1.1. TERMINATION OF STRATEGIC AGREEMENTS; NEW STRATEGIC ARRANGEMENTS. The parties to this Agreement include all of the parties to each of the Strategic Agreements. As of the date of this Agreement, each of the Strategic Agreements shall be, without the need for any further action on the part of any party, terminated and shall be of no further force and effect. No party to any Strategic Agreement shall have any further rights or obligations with respect to such Strategic Agreement or be required from and after the termination thereof pursuant to this Section 1.1, to take, or refrain from taking, any action whatsoever pursuant to such Strategic Agreement. In lieu of the Strategic Agreements, AAA and KKK hereby agree to the provisions set forth on EXHIBIT 1.1 which shall become effective as of the date hereof.
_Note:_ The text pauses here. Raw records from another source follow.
-- ==== Sys2Proof/Certificates/Slice0/Obligations.lean ====
section
/-! DEFINITION. The statements for the provers. A command that takes place answers
`.next (State.react u)`: `u` is the state with the command's own effect, and `State.react` begins a publication and
makes a grant where they are due (`Obligations.ReactionPublishesAndGrants`); all that a record update does not name is
unchanged. -/

open Sys2Proof Sys2Proof.Machine

/-! ### The queue of waiting commands -/

/-- The command at the front of the queue runs on the state with the queue's rest (log 2); on an empty queue the part
idles (log 2, DESIGN CHOICE). -/
def Obligations.StepRunsFrontCommand : Prop :=
  (∀ (s : State) (c : Instr) (rest : List Instr),
      step { s with pending := c :: rest } = exec c { s with pending := rest })
  ∧ ∀ s : State, s.pending = [] → step s = .next s

/-- Every command answers a next state in every state, and the queue of waiting commands is as it was. -/
def Obligations.EveryCommandAnswersNext : Prop :=
  ∀ (c : Instr) (s : State), ∃ t, exec c s = .next t ∧ t.pending = s.pending

/-- R147, R148, R149, R151, R169: what follows at once from every step. Only the publication and the port change: an IDLE
cause unit begins a publication where one is due, and a FREE port, with no power-on hold and a place in the stream, is
granted by the table of R148; the internal requester's request is that of its first sub-client with one ready. Each
sub-client has ready what its state asks for: the effect unit its read-modify-write while it waits for the grant (R98); the
watch unit its synchronising read until it has completed (R13); the cause unit, in a publication before its second step, the
fault word's write while the record differs from the one last written and else the cause word's (R156, R169; the choice at
the grant is DEDUCED, log 11), then the vector word's, and after a warm reset its two writes (R173); the notice writer the
element's words, the produce index, and the two index writes of a ring installed (R188, R191); the command unit the block's
words, the result words, the status word and the consume index (R177, R180, R181). A write that stands for some block takes
a place in the stream, a mark none (DEDUCED, log 6). -/
def Obligations.ReactionPublishesAndGrants : Prop :=
  (∀ s : State,
    (∀ j, s.effectUnit = .grantWait j → s.effectRequest = some .effectRmw)
    ∧ ((∀ j, s.effectUnit ≠ .grantWait j) → s.effectRequest = none)
    ∧ (s.syncRead = none → s.watchRequest = none)
    ∧ (∀ r, s.syncRead = some r → s.watchRequest = if r.completed = true then none else some .syncRead)
    ∧ (s.cause.publication = .idle → s.causeRequest = none)
    ∧ (s.cause.publication = .raising →
        s.causeRequest = if s.fault = s.cause.lastFault then some .causeWrite else some .faultWrite)
    ∧ (s.cause.publication = .vectoring → s.causeRequest = some .vectorWrite)
    ∧ ((s.cause.publication = .resetCause ∨ s.cause.publication = .resetVector) →
        s.causeRequest = some .resetWrite)
    ∧ (∀ k, s.notice.writer = .writing k → s.noticeRequest = some .elementWrite)
    ∧ (s.notice.writer = .publishing → s.noticeRequest = some .produceWrite)
    ∧ (s.notice.writer = .idle →
        s.noticeRequest = if s.notice.indexWrites = 0 then none else some .ringIndexWrite)
    ∧ ((s.cmd = .idle ∨ ∃ words taken, s.cmd = .dispatched words taken) → s.commandRequest = none)
    ∧ (∀ words, s.cmd = .fetching words → s.commandRequest = some .fetchRead)
    ∧ (∀ st next results, s.cmd = .reporting st next results →
        s.commandRequest = if results = [] then some .statusWrite else some .resultWrite)
    ∧ (s.cmd = .advancing → s.commandRequest = some .consumeWrite)
    ∧ s.entriesStanding =
        s.stream.countP (fun it => match it.body with | .write _ => true | .syncMark _ => false))
  ∧ ∀ s : State, ∃ (u : Publication) (p : Option Grant) (r : Option IRAccess),
    s.react = { s with mpa := { s.mpa with port := p }, cause := { s.cause with publication := u } }
    ∧ (s.cause.publication = .idle →
        (s.cause.arrivals ≠ 0 ∨ s.cause.working ≠ s.cause.pendingSet ∨ s.cause.handed ≠ s.cause.enableSet
          ∨ s.fault ≠ s.cause.lastFault) → u = .raising)
    ∧ (s.cause.publication = .idle → s.cause.arrivals = 0 → s.cause.working = s.cause.pendingSet →
        s.cause.handed = s.cause.enableSet → s.fault = s.cause.lastFault → u = .idle)
    ∧ (s.cause.publication ≠ .idle → u = s.cause.publication)
    ∧ r = [s.effectRequest, s.watchRequest,
            State.causeRequest { s with cause := { s.cause with publication := u } }, s.noticeRequest,
            s.commandRequest].findSome? id
    ∧ ((s.mpa.port ≠ none ∨ s.mpa.hold = true ∨ 4 ≤ s.entriesStanding) → p = s.mpa.port)
    ∧ (s.mpa.port = none → s.mpa.hold = false → s.entriesStanding < 4 →
        (∀ a, r = some a →
          ((s.procPort.access = none ∧ s.scanPort.access = none) ∨ s.mpa.previousIR = false) → p = some (.ir a))
        ∧ (∀ m, (s.port m).access ≠ none → (s.port (otherMaster m)).access = none →
            (r = none ∨ s.mpa.previousIR = true) → p = some (.master m))
        ∧ (s.procPort.access ≠ none → s.scanPort.access ≠ none → (r = none ∨ s.mpa.previousIR = true) →
            p = some (.master (otherMaster s.mpa.lastMaster)))
        ∧ (r = none → s.procPort.access = none → s.scanPort.access = none → p = none))

/-! ### Memory -/

/-- A write of lanes reads back: the written lanes hold the written bytes, every other byte is as it was, and the
canonical form is kept. -/
def Obligations.MemoryReadsBackWrites : Prop :=
  ∀ (m : Memory) (a : Nat) (l : Lanes) (w : Word), m.wf →
    (writeLanes m a l w).wf
    ∧ (∀ x, (∀ i, i < 4 → l.has i = true → x ≠ a + i) → readByte (writeLanes m a l w) x = readByte m x)
    ∧ (∀ i, i < 4 → l.has i = true → readByte (writeLanes m a l w) (a + i) = laneByte w i)
    ∧ readWord (writeLanes m a l w) a = mergeLanes l (readWord m a) w

/-- Every command leaves every byte of memory unchanged but those of the lanes of the one word that it stores to; a command
that stores nothing leaves all of memory unchanged. POWER_ON_RESET keeps memory (DESIGN CHOICE, log 4), and a withdrawn
grant stores to the word that it had (DEDUCED, log 19). -/
def Obligations.CommandsStoreOnlyTheirLanes : Prop :=
  ∀ (c : Instr) (s t : State), exec c s = .next t →
    ∀ x : Nat, (∀ a l, s.storesTo c = some (a, l) → ∀ i, i < 4 → l.has i = true → x ≠ a + i) →
      readByte t.mem x = readByte s.mem x

/-! ### The resets -/

/-- R2, R25, R27, R53, R54, R75, R113, R132, R144, R154, R160, R172, R183, R192: what POWER_ON_RESET leaves, with the straps
it samples. Memory is kept (DESIGN CHOICE, log 4), GAME_RESET keeps its level (DESIGN CHOICE, log 10), the masters' ports
are empty (DESIGN CHOICE, log 23) and their data is 0 (DESIGN CHOICE, log 13). -/
def Obligations.PowerOnResetLeavesClearedState : Prop :=
  ∀ (msz256 cpselHigh : Bool) (s : State), ∃ t, exec (.powerOnReset msz256 cpselHigh) s = .next t
    ∧ t.msz256 = msz256 ∧ t.cpselHigh = cpselHigh ∧ t.gameReset = s.gameReset ∧ t.mem = s.mem
    ∧ t.mpa = { port := none, lastMaster := .scan, previousIR := false, hold := true, zeroNext := 0 }
    ∧ t.procPort = { access := none, data := 0 } ∧ t.scanPort = { access := none, data := 0 }
    ∧ t.stream = []
    ∧ (∀ n : Fin 16, t.region n =
        { enabled := false, base := 0, limit := 0, rights := ⟨false, false, false, false, false⟩, fog := false,
          stride := .b16, firstTile := 0, fogWord := 0 })
    ∧ t.pendingRegion = none
    ∧ t.fault = { writer := .proc, dir := .read, addr := 0 }
    ∧ (∀ i : Fin 4, t.reveal[i] = 0)
    ∧ t.page = { enable := 0, turn := 0, produceImage := 0, consumeImage := 0, produce := 0, consume := 0 }
    ∧ t.cause =
        { pendingSet := 0, working := 0, arrivals := 0, enableSet := 0, handed := 0, vector := 0, int := false,
          publication := .idle, lastFault := { writer := .proc, dir := .read, addr := 0 } }
    ∧ (∀ w : Fin 64, t.watch w = Watch.cleared)
    ∧ t.syncRead = none ∧ t.watchReset = none ∧ t.queue = []
    ∧ (∀ q : Fin 32, t.quest q =
        { state := .vacant, firstStep := 0, stepCount := 0, current := 0, order := .strict, owner := .player 0,
          tag := 0, parent := none, child := none, depth := 0, bound := none, late := false, reason := none })
    ∧ (∀ n, n < 128 → t.stepRec n =
        { trigger := some 0, guard := some 0, gated := false, timer := some 0, action := .fail, firstEffect := 0,
          effectCount := 0, call := some 0, notify := false })
    ∧ t.work = none
    ∧ (∀ n, n < 96 → t.effectRec n =
        { kind := .setBit, addr := 0, lowBit := 0, width := 1, value := 0, ref := none })
    ∧ t.effectUnit = .idle
    ∧ (∀ k : Fin 8, t.timer k =
        { reload := 0, count := 0, state := .stopped, clock := .beat, mode := .oneShot, route := false,
          binder := none })
    ∧ t.beatOut = false ∧ t.consumeIndex = 0 ∧ t.cmd = .idle
    ∧ t.notice =
        { ringSet := false, base := 0, size := 0, produce := 0, hold := [], writer := .idle, element := none,
          pendingConfig := none, indexWrites := 0 }

/-- R160: while the hold is set, each zero write clears one control-page word, from offset 0x000 upwards, with writer PART,
and enters the stream; the hold becomes clear with the thirteenth. Where the write cannot be granted (the hold clear, the
port not FREE, no place in the stream) nothing changes (DESIGN CHOICE, log 1). -/
def Obligations.ZeroWritesClearThePageAndEndTheHold : Prop :=
  (∀ s : State, s.mpa.hold = true → s.mpa.zeroNext < 13 → s.mpa.port = none → s.entriesStanding < 4 →
    exec .powerOnZeroWrite s =
      .next (State.react
        { State.pushStream { s with mem := writeWord s.mem (s.pageBase + 4 * s.mpa.zeroNext) 0 }
            (.write
              { addr := s.pageBase + 4 * s.mpa.zeroNext, lanes := Lanes.all, data := 0, writer := .part,
                depth := 0, atPowerOn := true }) with
          mpa :=
            { s.mpa with
              previousIR := true, zeroNext := s.mpa.zeroNext + 1, hold := decide (s.mpa.zeroNext + 1 < 13) } }))
  ∧ ∀ s : State, (s.mpa.hold = false ∨ 13 ≤ s.mpa.zeroNext ∨ s.mpa.port ≠ none ∨ 4 ≤ s.entriesStanding) →
      exec .powerOnZeroWrite s = .next s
Except as set forth in EXHIBIT 1.1, as of the date of this Agreement, each party hereby fully releases the other party from any and all obligations, and agrees not to seek any costs, damages or other compensation from the other party under any legal theory including, without limitation, breach of contract, breach of warranty, restitution or quantum meruit, arising from the Strategic Agreements or termination thereof.
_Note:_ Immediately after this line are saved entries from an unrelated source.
-- ==== Sys2Proof/Tests/Slice0.lean ====
section
/-! SUPPORT. Small tests: the well-formedness smoke, a result of each command from the spec's own examples, and for every
statement a state and operands that meet its hypotheses, clause by clause, at the edges of their ranges. -/

set_option Elab.async false

namespace Sys2Proof.Tests

open Sys2Proof Sys2Proof.Machine

/-! ### Helpers -/

/-- The part once the thirteen zero writes are done. -/
def up : State :=
  { State.reset with
    mpa := { port := none, lastMaster := .scan, previousIR := false, hold := false, zeroNext := 13 } }

/-- The first words of a command block: code and length, the status word, and the data words. -/
def block (code len : Nat) (data : List Nat) : List Word :=
  BitVec.ofNat 32 (code + 0x10000 * len) :: 0 :: data.map (BitVec.ofNat 32)

/-- The command unit has handed over a block. -/
def given (s : State) (words : List Word) : State := { s with cmd := .dispatched words false }

/-- A command answers a next state of which `p` holds. -/
def ends (c : Instr) (s : State) (p : State → Bool) : Bool :=
  match exec c s with
  | .next t => p t
  | .fault _ => false
  | .refused _ => false

/-- A command answers the given report. -/
def reports (c : Instr) (s : State) (st : Status) (rs : List Word) : Bool :=
  ends c s (fun t => t.cmd == .reporting st 3 rs)

/-- A write that the three blocks have yet to take, as the only item of the stream. -/
def streamed (s : State) (e : SnoopWrite) : State :=
  { s with stream := [{ body := .write e, watchDue := true, fogDue := true, pageDue := true }] }

/-- A word write with all lanes. -/
def wrote (a : Nat) (w : Word) (by' : Writer) : SnoopWrite :=
  { addr := a, lanes := Lanes.all, data := w, writer := by', depth := 0, atPowerOn := false }

/-- Watch 3: bits 8 to 15 of the word at 0x2000, above 10, for PROC and EFFECT. -/
def sampleWatch : Watch :=
  { state := .armed, addr := 0x2000, lowBit := 8, width := 8, condition := .above, operand := 10,
    filter := ⟨true, false, true⟩, notify := false, fireOnArm := false, shadow := 5, truth := false,
    missed := false }

def watching : State := up.updWatch 3 (fun _ => sampleWatch)

/-- Watches 3 and 7 on the same field. -/
def twins : State := watching.updWatch 7 (fun _ => sampleWatch)

/-- A bound quest: Q1 stands ACTIVE at step 0 of two, on trigger W3, with timer T2 bound. -/
def sampleQuest : Quest :=
  { state := .active, firstStep := 4, stepCount := 2, current := 0, order := .strict, owner := .any, tag := 7,
    parent := none, child := none, depth := 0, bound := some 2, late := false, reason := none }

def sampleStep (trigger : Option (Fin 64)) (timer : Option (Fin 8)) : StepRec :=
  { trigger := trigger, guard := none, gated := false, timer := timer, action := .note, firstEffect := 0,
    effectCount := 0, call := none, notify := false }

def sampleTimer : Timer :=
  { reload := 9, count := 4, state := .running, clock := .beat, mode := .oneShot, route := false,
    binder := some 1 }

def questing : State :=
  { watching with
    quests := watching.quests.set 1 sampleQuest
    steps := (watching.steps.set 4 (sampleStep (some 3) (some 2))).set 5 (sampleStep (some 6) none)
    timers := watching.timers.set 2 sampleTimer }

/-- A master's grant in progress. -/
def granted (s : State) (m : Master) (a : Access) : State :=
  { s.setPort m { access := some a, data := 0x55 } with
    mpa := { s.mpa with port := some (.master m) } }

def readOf (a : Nat) (z : AccessSize) : Access := { addr := BitVec.ofNat 32 a, dir := .read, size := z, data := 0 }

def writeOf (a : Nat) (z : AccessSize) (w : Word) : Access :=
  { addr := BitVec.ofNat 32 a, dir := .write, size := z, data := w }

/-- The internal requester's grant in progress. -/
def serving (s : State) (a : IRAccess) : State := { s with mpa := { s.mpa with port := some (.ir a) } }

/-- The trigger queue with `n` WATCH entries. -/
def filled (s : State) (n : Nat) : State := { s with queue := List.replicate n (.watch 9 .proc 0) }

/-- A write of byte 1 of the watched word. With 0x0C the truth of "above 10" goes from FALSE to TRUE; the watch's filter
accepts PROC and EFFECT only. -/
def byteWrite (by' : Writer) (v depth : Nat) : SnoopWrite :=
  { addr := 0x2000, lanes := ⟨false, true, false, false⟩, data := BitVec.ofNat 32 (0x100 * v), writer := by',
    depth := depth, atPowerOn := false }

/-- A work item at a part of quest Q1's step. -/
def working (s : State) (t : Task) : WorkItem :=
  { source := .watch 3 .proc 0, depth := 0, player := s.page.turn.toNat % 16, visits := [], task := t }

def jobOf (k : EffectKind) (low width : Nat) (value : Int) (captured : Word) : EffectJob :=
  { record := { kind := k, addr := 0x1000, lowBit := low, width := width, value := BitVec.ofInt 32 value, ref := none },
    depth := 3, captured := captured }

/-- The effect unit waits for the grant of a job, which is in progress; the engine waits for the outcome. -/
def granting (s : State) (j : EffectJob) : State :=
  { serving s .effectRmw with effectUnit := .grantWait j, work := some (working s (.awaiting 1 0 [])) }

/-- A publication at one of its writes. -/
def publishing (p : Publication) (a : IRAccess) : State :=
  { serving up a with
    fault := ⟨.scan, .write, 0x1F000⟩
    cause := { up.cause with working := 0x401, arrivals := 0x0800, handed := 0x0C00, publication := p } }

/-- The part with a ring of 8 notices at 0x6000. -/
def ringed : State :=
  { up with notice := { up.notice with ringSet := true, base := 0x6000, size := 8, produce := 5 } }

/-- A notice of Q3's step 1, with effects DONE and DENIED (12.8: statuses 0xF8). -/
def sampleNotice : Notice :=
  { kind := .stepPassed, number := 3, step := some 1, owner := some (.player 2), tag := 0x303,
    statuses := [.done, .denied], ended := some .passed, reason := none, timer := none, offer := none, old := 4,
    new := 5, source := .watch 5 .scan 1, turn := 0x102, parent := none, child := some 7, depth := 0 }

/-- The notice writer at word `k` of element 7 of its ring of 8. -/
def elementAt (k : Nat) : State :=
  let n := { ringed.notice with produce := 7, writer := .writing k, element := some sampleNotice }
  { serving ringed .elementWrite with notice := n }

/-- A fetch of word 0 or 2 of the slot 31. -/
def fetching (words : List Word) (w : Nat) : State :=
  let a := 0x800 + 64 * 31 + 4 * words.length
  { serving { up with consumeIndex := 31, mem := writeWord [] a (BitVec.ofNat 32 w) } .fetchRead with
    cmd := .fetching words }

/-- The command unit reports the answer of the command in slot 31. -/
def answering (a : IRAccess) (results : List Word) : State :=
  { serving { up with consumeIndex := 31 } a with
    cmd := .reporting .inUse 3 results, pendingRegion := some (15, { Region.cleared with enabled := true }) }

/-- Watch 3 SYNCING with its read outstanding; the host's ARM WATCH waits for it. -/
def syncing (stale : Bool) : State :=
  { given (watching.updWatch 3 fun x => { x with state := .syncing, fireOnArm := true })
      (block 0x10 24 [0x00010403, 0x2000, 0x0808, 10]) with
    mem := writeWord [] 0x2000 0x00000C00
    cmd := .dispatched (block 0x10 24 [0x00010403, 0x2000, 0x0808, 10]) true
    syncRead := some { watch := 3, addr := 0x2000, completed := false, stale := stale } }

/-- The completion of that read stands in the stream. -/
def completed (stale : Bool) : State :=
  { syncing stale with
    syncRead := some { watch := 3, addr := 0x2000, completed := true, stale := stale }
    stream := [{ body := .syncMark 0x00000C00, watchDue := true, fogDue := false, pageDue := false }] }

/-- An effect that writes 0x7F to the low byte of a word. -/
def jobAt (a : Nat) : EffectJob :=
  { jobOf .writeField 0 8 0x7F 0 with record := { (jobOf .writeField 0 8 0x7F 0).record with addr := a } }

/-- A grant that a warm reset has withdrawn. -/
def withdrawn (a : IRAccess) (op : OrphanOp) : State := { up with mpa := { up.mpa with port := some (.orphan a op) } }

/-! ### Well-formedness -/

theorem test_wf_good_write : (Instr.masterRequest .scan (writeOf 0xFFFFF .byte 0xFF000000)).wf = true := by decide

theorem test_wf_good_read : (Instr.masterRequest .proc (readOf 0 .word)).wf = true := by decide

theorem test_wf_refuses_address_out_of_range :
    (Instr.masterRequest .proc (writeOf 0x100000 .byte 1)).wf = false := by decide

theorem test_wf_refuses_read_with_data :
    (Instr.masterRequest .proc { readOf 0 .word with data := 1 }).wf = false := by decide

theorem test_decode_spells_nothing : decodeTableWord 32 0x10 = none := rfl

/-! ### The queue, the reaction, memory -/

theorem test_step_front : ends .beat { up with pending := [.beat] } (fun t => t.pending == [.beat]) = true := by
  decide +kernel

theorem test_step_takes_front :
    (match step { up with pending := [.beat, .masterRead] } with
      | .next t => t.pending == [.masterRead] | .fault _ => false | .refused _ => false) = true := by
  decide +kernel

theorem test_step_idles : step up = .next up := rfl

/-- R148: the four cases of the table, and a held port. -/
theorem test_arbiter_cases :
    chooseGrant (some .fetchRead) false false true .scan = some (.ir .fetchRead)
    ∧ chooseGrant (some .fetchRead) true true false .scan = some (.ir .fetchRead)
    ∧ chooseGrant (some .fetchRead) false true true .scan = some (.master .scan)
    ∧ chooseGrant none true false false .proc = some (.master .proc)
    ∧ chooseGrant (some .fetchRead) true true true .scan = some (.master .proc)
    ∧ chooseGrant none true true false .proc = some (.master .scan)
    ∧ (State.reset.react.mpa.port = none) := by decide +kernel

theorem test_reaction_publishes : ({ up with fault := ⟨.scan, .read, 0x10⟩ } : State).react.cause.publication = .raising
    ∧ ({ up with fault := ⟨.scan, .read, 0x10⟩ } : State).react.mpa.port = some (.ir .faultWrite)
    ∧ up.react.cause.publication = .idle ∧ up.react.mpa.port = none := by decide +kernel

/-- R98, R13, R149, R156, R169, R173, R188, R191, R177 to R181: what each sub-client has ready. -/
theorem test_requests :
    up.irRequest = none
    ∧ (granting up (jobAt 0x1000)).effectRequest = some .effectRmw ∧ ({ up with effectUnit := .settling 0 1 } : State).effectRequest = none
    ∧ (syncing true).watchRequest = some .syncRead ∧ (completed false).watchRequest = none
    ∧ [.idle, .raising, .vectoring, .resetCause, .resetVector].map (fun p => (publishing p .causeWrite).causeRequest)
      = [none, some .faultWrite, some .vectorWrite, some .resetWrite, some .resetWrite]
    ∧ ({ publishing .raising .causeWrite with fault := up.cause.lastFault } : State).causeRequest = some .causeWrite
    ∧ (elementAt 7).noticeRequest = some .elementWrite
    ∧ [0, 1, 2].map (fun n =>
        ({ ringed with notice := { ringed.notice with indexWrites := n } } : State).noticeRequest)
      = [none, some .ringIndexWrite, some .ringIndexWrite]
    ∧ ({ ringed with notice := { ringed.notice with writer := .publishing } } : State).noticeRequest
      = some .produceWrite
    ∧ [.idle, .fetching [], .dispatched [] true, .reporting .ok 3 [], .reporting .ok 3 [7], .advancing].map
        (fun c => ({ up with cmd := c } : State).commandRequest)
      = [none, some .fetchRead, none, some .statusWrite, some .resultWrite, some .consumeWrite] := by decide +kernel

theorem test_memory_lanes :
    writeLanes [] 0x40 ⟨true, false, true, false⟩ 0x44332211 = [(0x40, 0x11), (0x42, 0x33)]
    ∧ readWord (writeLanes [] 0x40 ⟨true, false, true, false⟩ 0x44332211) 0x40 = 0x00330011
    ∧ Memory.wf (writeLanes [(0x41, 0x77)] 0x40 Lanes.all 0x44002211) := by decide +kernel

/-! ### Resets -/

theorem test_powerOnReset : ends (.powerOnReset true true) questing (fun t =>
    t.installed == 0x40000 && t.pageBase == 0x3F000 && t.quest 1 == Quest.cleared && t.mpa.hold) = true := by
  decide +kernel

/-- R160: the first and the last of the thirteen zero writes, and none after them. -/
theorem test_powerOnZeroWrite :
    ends .powerOnZeroWrite State.reset (fun t => t.mpa.zeroNext == 1 && t.mpa.hold && t.entriesStanding == 1) = true
    ∧ ends .powerOnZeroWrite { State.reset with mpa := { State.reset.mpa with zeroNext := 12 } }
        (fun t => t.mpa.zeroNext == 13 && !t.mpa.hold) = true
    ∧ exec .powerOnZeroWrite up = .next up := by
  refine ⟨by decide +kernel, by decide +kernel, rfl⟩

theorem test_zeroWrite_waits_for_a_place :
    4 ≤ ({ State.reset with
      stream := List.replicate 4
        { body := .write (wrote 0 0 .part), watchDue := true, fogDue := true, pageDue := true } } :
      State).entriesStanding := by decide +kernel

theorem test_warmReset : questing.gameReset = false ∧ ends (.warmReset true) questing (fun t =>
    (t.quest 1).state == .loaded && (t.watch 3).state == .syncing && (t.timer 2).count == 9
      && (t.timer 2).binder == none && t.cmd == .advancing && t.cause.publication == .resetCause) = true := by
  decide +kernel

theorem test_gameReset_level : ({ up with gameReset := true } : State).gameReset = true
    ∧ ends (.warmReset false) { up with gameReset := true } (fun t => !t.gameReset && t.cmd == .idle) = true := by
  decide +kernel

/-- R114, R56 (log 32): an effect's write stands in the stream, or its transfer is in progress: the watch unit takes the
reset behind it. -/
theorem test_warmReset_behind_the_write :
    ends (.warmReset true) (streamed (filled watching 3) (byteWrite .effect 0x0C 2)) (fun t => t.watchReset == some 1
      && (t.watch 3).state == .armed && t.queue.isEmpty && t.syncRead == none) = true
    ∧ ends .watchTakeWrite { streamed watching (byteWrite .effect 0x0C 2) with watchReset := some 1 } (fun t =>
      t.queue == [.watch 3 .effect 3] && (t.watch 3).shadow == 12 && (t.watch 3).state == .syncing
      && t.watchReset == none
      && t.syncRead == some { watch := 3, addr := 0x2000, completed := false, stale := false }) = true
    ∧ ends .watchTakeWrite { streamed watching (byteWrite .effect 0x0C 2) with watchReset := some 2 } (fun t =>
      t.watchReset == some 1 && (t.watch 3).state == .armed) = true
    ∧ ends (.warmReset true) { streamed watching (byteWrite .proc 0x0C 0) with watchReset := some 4 } (fun t =>
      t.watchReset == some 4) = true := by decide +kernel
1.2. TERMINATION OF PRODUCT AGREEMENTS; NEW PRODUCT ARRANGEMENTS. The parties to this Agreement include all of the parties to each of the Product Agreements. As of the date of this Agreement, each of the Product Agreements shall be, without the need for any further action on the part of any party, terminated and shall be of no further force and effect. No party to any Product Agreement shall have any further rights or obligations with respect to such Product Agreement or be required from and after the termination thereof pursuant to this Section 1.2, to take, or refrain from taking, any action whatsoever pursuant to such Product Agreement. In lieu of the Product Agreements, AAA and KKK hereby agree to the provisions set forth on EXHIBIT 1.2, which shall become effective as of the date this Agreement is entered into.